§ **Brief**
Go to the line containing "if s.mayPeer c" in the records below and print it and every following line exactly, on through the line containing "def pteExec (p", then stop.

§ **Information**
-- ==== Sys2Proof/Machine/Translate.lean ====
section
/-! DEFINITION. Where an address leads: local space, the supervisor space and the walk of a field's tables
(R19, R27, R127 to R140). -/

namespace Sys2Proof.Machine

/-- Why a translation ends: a trap, a migrating leaf (R140), or an address. `key` is the physical key of the first byte,
before the swizzle of a scratchpad. -/
inductive Where where
  | at_ (key : Nat)
  | bad (c : Cause)
  | migrating
  deriving DecidableEq, Repr

/-- Bits of PODCFG (R378). -/
def State.selfMember (s : State) : Nat := bits s.podcfg 9 0
def State.memberCount (s : State) : Nat := bits s.podcfg 26 16

/-- A listed member's entry is present and sound: PRESENT set, 1 to 24 ports, none above 23 (R378). -/
def State.memberPresent (s : State) (m : Nat) : Bool :=
  let w := Assoc.get 0 s.members (4 * m)
  let n := bits w 15 8
  bit w 0 && 1 ≤ n && n ≤ 24 &&
    (List.range n).all fun i => bits (Assoc.get 0 s.members (4 * m + 1 + i / 8)) (8 * (i % 8) + 7) (8 * (i % 8)) ≤ 23

/-- Offsets of a vault's window that are backed by DRAM (R12). -/
def backed (a : Nat) : Bool := a % 2 ^ 29 < 0x1800_0000

/-- A global physical address (R18, R19, R27): member, HOSTWIN and the address within. -/
def State.globalPlace (s : State) (member : Nat) (hostwin : Bool) (a : Nat) : Where :=
  if s.memberCount ≤ member then .bad .translation
  else if hostwin then
    if member ≠ s.selfMember then .bad .translation else .at_ (keyHost a)
  else if 2 ^ 39 ≤ a then .bad .translation
  else if !backed a then .bad .translation
  else if member = s.selfMember then .at_ (keyDram a)
  else if s.memberPresent member then .at_ (keyRemote (member * 2 ^ 52 + a))
  else .bad .absentMember

/-- Scratch ways in ascending way number (R128): the way that holds offset `o`. -/
def scratchWay (mask : BitVec 16) (o : Nat) : Option Nat :=
  ((List.range 16).filter fun i => bit mask i)[o / 0x2_0000]?

/-- The control contexts' lease of core `c` on position `q`, or access that needs none (R129, R130). -/
def State.mayPeer (s : State) (c n q : Nat) : Bool :=
  s.healthy (coreOf (clusterOf c) q) && (q = posOf c || n = 0 || bit (s.core c).held q)

/-- Local space (R127, R128, R130): `off` is bits 63:0 of the address, `bytes` the access's size. An access to L2 scratch by a core that is in no
field raises TRANSLATION: DESIGN CHOICE, the spec gives no outcome (assumption 131). -/
def State.localPlace (s : State) (c n off bytes : Nat) : Where :=
  let scr (o pid : Nat) : Where :=
    if o + bytes ≤ (s.core pid).scratchSize then .at_ (keyScratch pid o) else .bad .translation
  if off < 2 ^ 32 then scr off c
  else if off / 2 ^ 32 = 1 then
    let q := off % 2 ^ 32 / 2 ^ 24
    if q < 4 then
      if s.mayPeer c n q then scr (off % 2 ^ 24) (coreOf (clusterOf c) q) else .bad .peerExited
    else .bad .translation
  else if off / 2 ^ 32 = 3 then
    match s.fieldOf c with
    | none => .bad .translation
    | some e =>
      let i := off % 2 ^ 32 / 2 ^ 24
      let o := off % 2 ^ 24
      match e.2.map[i]? with
      | none => .bad .permission
      | some cl =>
        match scratchWay (s.slice cl).mask o with
        | some w => .at_ (keyL2 cl w (o % 0x2_0000))
        | none => .bad .translation
  else .bad .translation

/-! ### The walk (R135, R136) -/

/-- Fields of a page-table entry. -/
def pteValid (p : Nat) : Bool := p % 2 = 1
def pteLeaf (p : Nat) : Bool := p / 2 % 2 = 1
def pteRead (p : Nat) : Bool := p / 4 % 2 = 1
def pteWrite (p : Nat) : Bool := p / 8 % 2 = 1
def pteExec (p : Nat) : Bool := p / 16 % 2 = 1
def pteMig (p : Nat) : Bool := p / 32 % 2 = 1
def pteMember (p : Nat) : Nat := p / 2 ^ 16 % 1024
def pteHost (p : Nat) : Bool := p / 2 ^ 26 % 2 = 1
/-- The target address: PFN holds bits 50:16. -/
def pteAddr (p : Nat) : Nat := p / 2 ^ 32 % 2 ^ 35 * 65536
/-- The reserved fields are zero: bits 127:67, 31:27 and 15:6. -/
def pteClean (p : Nat) : Bool := p / 2 ^ 67 = 0 && p / 2 ^ 27 % 32 = 0 && p / 64 % 1024 = 0

/-- The lowest address bit that an entry of a level decides; level 4 is the root. -/
def levelShift (l : Nat) : Nat := match l with | 0 => 16 | 1 => 27 | 2 => 38 | 3 => 49 | _ => 60
/-- The index of an address at a level. -/
def levelIndex (l va : Nat) : Nat := va / 2 ^ levelShift l % (if l = 4 then 4096 else 2048)

/-- What the walk finds: an entry that may be cached, or the end. -/
inductive Walked where
  | leaf (pte level : Nat)
  | none
  deriving DecidableEq, Repr

/-- One entry by its checks (R136): whether it may be used at its level. -/
def State.entryOk (s : State) (l pte : Nat) : Bool :=
  pteValid pte && pteClean pte &&
    (if pteLeaf pte then l ≤ 2 && pteAddr pte % 2 ^ levelShift l = 0
     else l ≠ 0 && pteMember pte = s.selfMember && !pteHost pte && pteAddr pte < 2 ^ 39)

/-- Walks from level `l` (counted down from 4), with the table at `table`. Entries already in the TLB are used; an entry
read from H that is valid enters it (R138), but for a leaf that migrates, which every re-walk reads again (R140). -/
def State.walk (s : State) (c va : Nat) : Nat → Nat → Walked × State
  | 0, _ => (.none, s)
  | l + 1, table =>
    let tag := va / 2 ^ levelShift l
    let cached := (s.core c).tlb.find? fun e => e.level = l && e.tag = tag
    let a := table + 16 * levelIndex l va
    let pte := match cached with
      | some e => e.pte
      | none => if backed a then s.peekNat (keyDram a) 16 else 0
    if s.entryOk l pte then
      let s := if cached.isSome || (pteLeaf pte && pteMig pte) then s else s.setCore c { s.core c with tlb := ⟨l, tag, pte⟩ :: (s.core c).tlb }
      if pteLeaf pte then (.leaf pte l, s) else s.walk c va l (pteAddr pte)
    else (.none, s)

/-- The table entries that a walk from a level reads at their home slices, by the key of each: those that the TLB does not hold (R136, R138). -/
def State.walkFrom (s : State) (c va : Nat) : Nat → Nat → List Nat
  | 0, _ => []
  | l + 1, table =>
    let cached := (s.core c).tlb.find? fun e => e.level = l && e.tag = va / 2 ^ levelShift l
    let a := table + 16 * levelIndex l va
    let pte := match cached with
      | some e => e.pte
      | none => if backed a then s.peekNat (keyDram a) 16 else 0
    let here := if cached.isNone && backed a then [keyDram a] else []
    if s.entryOk l pte && !pteLeaf pte then here ++ s.walkFrom c va l (pteAddr pte) else here

/-- The entries that the walk of an access by context `n` reads; an access that is not translated reads none (R127, R134). -/
def State.walkReads (s : State) (c n va : Nat) : List Nat :=
  if va / 2 ^ 64 = 0xFF || (n = 0 && va / 2 ^ 64 ≤ 2) then []
  else match s.fieldOf c with
    | some e => if e.2.root = 0 then [] else s.walkFrom c va 5 e.2.root
    | none => []

/-- The permission that an access needs (R137). -/
def grants (pte : Nat) : Access → Bool
  | .fetch => pteExec pte
  | .read => pteRead pte
  | .write => pteWrite pte
  | .update => pteRead pte && pteWrite pte

/-- A device-local leaf of a SNAP job lies in a vault under a core of the job's field (R112, R136). -/
def State.snapAllows (s : State) (c a : Nat) : Bool :=
  match s.fieldOf c with
  | some e =>
    match e.2.job with
    | some j => !j.snapJob || e.2.covers (clusterOf (a / 2 ^ 29))
    | none => true
  | none => true

/-! ### Reserved areas and reserve pages (R111, R112). A page is named by its address over 64 KiB; a vault has 8,192. -/

/-- How many pages a vault has below its state reserve. -/
def vaultPages : Nat := 0x17B0

/-- The reserve pages of a job's pages `ps` that are among a list: counted down from the state reserve of their vault. -/
def Job.reserves (j : Job) (p : Nat) : Bool :=
  p % 8192 < vaultPages && vaultPages ≤ p % 8192 + (j.reserved.filter fun q => q / 8192 = p / 8192).length

/-- A page that programs cannot address: in an area at the top of its vault, or the reserve page of a snapshot-enabled job. -/
def State.barred (s : State) (p : Nat) : Bool :=
  vaultPages ≤ p % 8192 || s.fields.any fun e => e.2.job.any fun j => j.reserves p

/-- Every vault takes the pages of a job with as many reserve pages. -/
def reserveRoom (ps : List Nat) : Bool :=
  ps.all fun p => p % 8192 + (ps.filter fun q => q / 8192 = p / 8192).length < vaultPages

/-- The pages that a leaf names. -/
def leafPages (pte l : Nat) : List Nat := (List.range (2 ^ (levelShift l - 16))).map (pteAddr pte / 65536 + ·)

/-- The first walk of a snapshot-enabled job that reaches a device-local leaf reserves a page for each of its pages; none when a vault
cannot take another (R112). -/
def State.reserveLeaf (s : State) (c pte l : Nat) : Option State :=
  match s.fieldOf c with
  | some (fid, f) =>
    match f.job with
    | some j =>
      if !j.snapJob then some s
      else if 1 < l then none
      else
        let new := (leafPages pte l).filter fun p => !j.reserved.contains p
        if new.isEmpty then some s
        else if reserveRoom (j.reserved ++ new) then some (s.modJob fid fun j => { j with reserved := j.reserved ++ new })
        else none
    | none => some s
  | none => some s

/-- The walk of the tables of the core's field, and the leaf's checks (R111, R112, R135 to R137, R140). -/
def State.tables (s : State) (c va : Nat) (k : Access) : Where × State :=
  match s.fieldOf c with
  | none => (.bad .translation, s)
  | some e =>
    if e.2.root = 0 then (.bad .translation, s)
    else
      match s.walk c va 5 e.2.root with
      | (.none, t) => (.bad .translation, t)
      | (.leaf pte l, t) =>
        let a := pteAddr pte + va % 2 ^ levelShift l
        match t.globalPlace (pteMember pte) (pteHost pte) a with
        | .at_ key =>
          if keySpace key = 0 ∧ (s.barred (a / 65536) ∨ !t.snapAllows c a) then (.bad .translation, t)
          else if keySpace key = 2 ∧ vaultPages ≤ a / 65536 % 8192 then (.bad .translation, t)
          else
            match (if keySpace key = 0 then t.reserveLeaf c pte l else some t) with
            | none => (.bad .translation, t)
            | some t =>
              if !grants pte k then (.bad .permission, t)
              else if pteMig pte then (.migrating, t)
              else (.at_ key, t)
        | w => (w, t)

/-- The supervisor space (R134). A fetch through forms 0x01 and 0x02 or from local space, and a write to the boot ROM window, raise PERMISSION: DESIGN
CHOICE, R134 lists the accesses that are allowed and names no trap for the others (assumption 132). -/
def State.supervisor (s : State) (c va bytes : Nat) (k : Access) : Where × State :=
  let hi := va / 2 ^ 64
  let lo := va % 2 ^ 64
  if hi = 0 then
    if lo < 2 ^ 39 then
      -- the boot ROM window of the identity map (R361, assumption 10)
      (if backed lo then .at_ (keyDram lo) else .bad .translation, s)
    else if lo / 2 ^ 16 = 0x80_0000 ∧ (s.core c).bootMode then
      (if k = .fetch ∨ k = .read then .at_ (keyRom (lo % 2 ^ 16)) else .bad .permission, s)
    else (.bad .translation, s)
  else if hi = 1 then
    (if lo < 2 ^ 51 ∧ k ≠ .fetch then .at_ (keyHost lo) else .bad (if lo < 2 ^ 51 then .permission else .translation), s)
  else if hi = 2 then
    (if lo < 2 ^ 62 then
      (if k = .fetch then .bad .permission
       else s.globalPlace (lo / 2 ^ 52) (lo / 2 ^ 51 % 2 = 1) (lo % 2 ^ 51))
     else .bad .translation, s)
  else if hi = 0xFF then
    (if k = .fetch then .bad .permission else s.localPlace c 0 lo bytes, s)
  else s.tables c va k

/-- Where an access of context `n` of core `c` to address `va` leads (Translate of R230). -/
def State.locate (s : State) (c n va bytes : Nat) (k : Access) : Where × State :=
  if n = 0 then s.supervisor c va bytes k
  else if va / 2 ^ 64 = 0xFF then
    (if k = .fetch then .bad .permission else s.localPlace c n (va % 2 ^ 64) bytes, s)
  else s.tables c va k

/-- The keys of `n` bytes from a place: the swizzle window of a scratchpad is mapped word by word (R125). -/
def State.keysOf (s : State) (key n : Nat) : List Nat :=
  (List.range n).map fun i =>
    if keySpace key = 3 then
      let c := keyCore key
      keyScratch c ((s.core c).swizzle (keyAddr key % 2 ^ 24 + i))
    else key + i

end Sys2Proof.Machine
end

§ **Your solution**
      if s.mayPeer c n q then scr (off % 2 ^ 24) (coreOf (clusterOf c) q) else .bad .peerExited
    else .bad .translation
  else if off / 2 ^ 32 = 3 then
    match s.fieldOf c with
    | none => .bad .translation
    | some e =>
      let i := off % 2 ^ 32 / 2 ^ 24
      let o := off % 2 ^ 24
      match e.2.map[i]? with
      | none => .bad .permission
      | some cl =>
        match scratchWay (s.slice cl).mask o with
        | some w => .at_ (keyL2 cl w (o % 0x2_0000))
        | none => .bad .translation
  else .bad .translation

/-! ### The walk (R135, R136) -/

/-- Fields of a page-table entry. -/
def pteValid (p : Nat) : Bool := p % 2 = 1
def pteLeaf (p : Nat) : Bool := p / 2 % 2 = 1
def pteRead (p : Nat) : Bool := p / 4 % 2 = 1
def pteWrite (p : Nat) : Bool := p / 8 % 2 = 1
def pteExec (p : Nat) : Bool := p / 16 % 2 = 1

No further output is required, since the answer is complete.